> EXERCISE: Only lines holding "true" are needed; copy each of them from the data below.

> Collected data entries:

/-- WAKE_PIN_EDGE: an edge of WAKE pin n whose level held for FILTER_US. -/
def Dev.pinWake (d : Dev) (n : Nat) (rise : Bool) : Dev :=
  let e := d.get (F.PC_WAKE_CFG_EDGE n)
  if d.flag (F.PC_WAKE_CFG_EN n) && (e == 2 || (rise && e == 0) || (!rise && e == 1)) then
    let d := d.bump F.PIN_WAKES_COUNT
    let groups := d.get (F.PC_WAKE_CFG_GROUPS n)
    let check := d.flag (F.PC_WAKE_CFG_CHECK n)
    if d.slp.target.isSome then d.latchWake { kind := 3, source := n, groups, check }
    else
      let d := if d.clrState = 3 then d.lateWake 2 n d.holdReason else d
      d.wakeGroups groups 3 n check
  else d

/-- R253: a frame received on switch port p counts as activity. -/
def Dev.portActivity (d : Dev) (p : Nat) : Dev :=
  if p < 24 && bitOf (d.get F.CLR_ACT_PORTS) p then d.modClr (fun c => { c with act := some d.plat.aon }) else d

/-- R253: a frame received on a channel counts as activity. -/
def Dev.chanActivity (d : Dev) (c : Nat) : Dev :=
  if bitOf (d.get F.CLR_ACT_GROUPS) (chanGroup c) then d.modClr (fun x => { x with act := some d.plat.aon }) else d

/-- R250: the node of a ring message: a classical data frame of 8 bytes in the ring identifier range of the
assist's channel. -/
def Dev.ringNode (d : Dev) (c : Nat) (f : CanFrame) : Option Nat :=
  let id := if f.ide then f.id.toNat else f.id.toNat % 2048
  let base := d.get F.CLR_ID_ID_BASE
  if d.flag F.CLR_CFG_EN && d.get F.CLR_CFG_CHAN == c && f.fmt == 0 && !f.rtr && f.data.length == 8 &&
      d.flag F.CLR_ID_IDE == f.ide && decide (base ≤ id) && decide (id < base + 64) then some (id - base)
  else none

/-- CAN_FRAME_RX: a channel of a group that sleeps receives nothing (R246). A frame received correctly that is a
ring message goes to the assist before it is filtered (R251); any other counts as activity (R253). -/
def Dev.canReceive (d : Dev) (n : Fin 64) (f : CanFrame) (ago : Nat) : Dev :=
  let d :=
    if d.canHears n && d.fmtEnabled n f.fmt then
      match d.ringNode n f with
      | some s => d.ringRx s f.data
      | none => d.chanActivity n
    else d
  d.canFrameRx n f ago

/-- R250: the frame of a ring message of node s. -/
def Dev.ringFrame (d : Dev) (s : Nat) (data : List Byte) : CanFrame := {
  fmt := 0, ide := d.flag F.CLR_ID_IDE, rtr := false, id := BitVec.ofNat 29 (d.get F.CLR_ID_ID_BASE + s)
  data, af := 0, sdt := 0, vcid := 0, sec := false, brs := false, esi := false }

/-- CLR_RING_MSG_RX: a ring message of node s is received on the ring channel; how long ago it began is free. -/
def Dev.ringReceive (d : Dev) (s : Fin 64) (data : List Byte) : Dev :=
  let (ago, d) := d.free (2 ^ 20)
  d.canReceive (Fin.ofNat 64 (d.get F.CLR_CFG_CHAN)) (d.ringFrame s data) ago

/-! ## The reserved transmit buffer (R251) -/

/-- R251: the frame whose attempt ended on channel n, its start `ago` CAN clocks back, is the oldest message of the
reserved buffer: it was there when the frame started, and it goes ahead of the FIFO. -/
def Dev.ringSending (d : Dev) (n ago : Nat) : Option RingMsg :=
  match d.clr.buf with
  | [] => none
  | (m, at64) :: _ =>
    if d.get F.CLR_CFG_CHAN = n ∧ at64 + ago * 800 ≤ d.canEdge64 ∧ d.canActive n ∧ d.get (F.CAN_MODE_TEST n) ≠ 1 then some m
    else none

/-- R129, R142, R251: the channel has sent a ring message: its counters and its capture, as for any frame sent; in
loopback the controller receives it, and the assist, whose own it is, takes nothing from it. -/
def Dev.ringLeft (d : Dev) (n : Fin 64) (m : RingMsg) (ago : Nat) : Dev :=
  let t : Int := (d.canEdge64 : Int) - ago * 800
  let id := d.get F.CLR_ID_ID_BASE + d.clrNode
  let f := d.ringFrame d.clrNode (d.ringBytesOf m)
  let d := d.tapEvent (32 + n) true 2048 {
    source := capSource (32 + n) true (d.stampBase (24 + n) t), stamp := d.stampAt (24 + n) t res12ns5, orig := 8, aux := 8
    aux2 := id + boolNat (d.flag F.CLR_ID_IDE) * 2 ^ 29, data := f.data }
  let d := (d.canCount n 1).put (F.CAN_ERR_TEC n) (d.get (F.CAN_ERR_TEC n) - 1)
  let d := (d.canSetState n (d.canErrState n)).ringSent m
  if d.canLoops n then d.canStore n f ago else d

> EXERCISE ANSWER:
  let d := d.tapEvent (32 + n) true 2048 {
    source := capSource (32 + n) true (d.stampBase (24 + n) t), stamp := d.stampAt (24 + n) t res12ns5, orig := 8, aux := 8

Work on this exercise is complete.